WORK TASK
Look through the entries below and report every line that has "showResult".

DATA SHOWN
Segment Open

/-- The bits of a register that the wake context or the journal control area does not bring back although their code says so (R451, R462). [DESIGN CHOICE: log 118] -/
def notRestored (base : Nat) : Nat :=
  if base = Reg.WINDLASS_SLOT_CFG 0 then 7
  else if base = Reg.SEAM_CTL then 3
  else if base = Reg.WINDLASS_HV_CFG 0 ∨ base = Reg.WINDLASS_FUSER_CFG 0 ∨ base = Reg.MULE_CFG 0 ∨ base = Reg.HOST_PART_CTL 0 then 1
  else 0

/-- The bits of a register that a reset with the Wellhead held leaves alone: what lives in the Wellhead, levels of inputs, and at an engine reset the link of a port, but not its count; and every RW, T and M field (R459, R462). [DESIGN CHOICE: log 118] -/
def keptMask (engine : Bool) (r : RegSpec) : Nat :=
  if r.base = Reg.SAFETY_STATUS ∨ r.base = Reg.SAFETY_EVENT ∨ r.base = Reg.POWER_STATUS then 0xFFFFFFFF
  else if r.base = Reg.GLOBAL_STATUS then (if engine then 0xFF else 0x3F)
  else if r.base = Reg.HOST_PORT_STATUS 0 then (if engine then 0xFFFF else 0)
  else if r.base = Reg.MULE_STATUS 0 then 0x1C0
  else
    let m := (r.maskFor .rw) ||| (r.maskFor .t) ||| (r.maskFor .m)
    m &&& (0xFFFFFFFF - notRestored r.base)

/-- A register after a reset: the kept bits of its word over its reset value; none when that is the reset value. [DESIGN CHOICE: log 118] -/
def keptReg (engine : Bool) (e : Nat × Word) : Option (Nat × Word) :=
  match RegMap.find e.1 with
  | none => none
  | some (r, _) =>
    let m := BitVec.ofNat 32 (keptMask engine r)
    let d := RegMap.resetOf e.1
    let w := (e.2 &&& m) ||| (d &&& ~~~m)
    if w = d then none else some (e.1, w)

/-- Begun commits apply to every unit they affect when the wake context is restored; tables stand at their defaults in both banks (R71, R463). [DESIGN CHOICE: log 118] -/
def Chip.applyBegun (c : Chip) (m : Commit) : Chip :=
  m.entries.foldl (fun (c : Chip) e => match e with
    | .reg _ _ _ => c.applyEntry e
    | .table _ => c) c

/-- The span of a begun commit from its first switch to the restoration, and its number of units (R71). -/
def Commit.restoredDetail (m : Commit) (now : Nat) : Nat :=
  { m with first := m.began.getD now, last := now, units := (stagedUnits m.entries).length : Commit }.detail

/-- The outcome that a reset gives the command of a SAFE commit (R71, R449). -/
def Chip.commitFix (c : Chip) (now slot : Nat) : Option (Nat × Nat) :=
  (c.txn.commits.find? fun (m : Commit) => m.slot == some slot).map fun m =>
    if m.begun then (Rc.OK, m.restoredDetail now) else (Rc.TXN_RESET, 0)

/-- The record of a deferred commit after a reset, the switch instants of one that had begun, and the outcome in TXN.RESULT (R68, R71, R73). [DESIGN CHOICE: log 45, 118] -/
def Chip.restoreCommit (c : Chip) (now : Nat) (m : Commit) : Chip :=
  let ev (status detail : Nat) (time : Option Nat) (c : Chip) : Chip :=
    if m.slot.isSome then c
    else c.emit (.event { status := status, opcode := m.opcode, tag := m.tag, detail := detail, dest := .part m.part, time := time })
  if m.begun then
    let c := (c.applyBegun m).each (stagedUnits m.entries) fun u c => c.setReg (Reg.TXN_SWITCH_TIME m.part u) (BitVec.ofNat 32 now)
    let c := c.showResult m.part (if m.slot.isSome then Rc.OK else Rc.TXN_SWITCHED) (stagedUnits m.entries).length (now - m.began.getD now)
    ev Rc.TXN_SWITCHED (m.restoredDetail now) (some now) c
  else ev Rc.TXN_RESET 0 none (c.showResult m.part Rc.TXN_RESET 0 0)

Segment Closed

EXERCISE RESPONSE
    let c := c.showResult m.part (if m.slot.isSome then Rc.OK else Rc.TXN_SWITCHED) (stagedUnits m.entries).length (now - m.began.getD now)
  else ev Rc.TXN_RESET 0 none (c.showResult m.part Rc.TXN_RESET 0 0)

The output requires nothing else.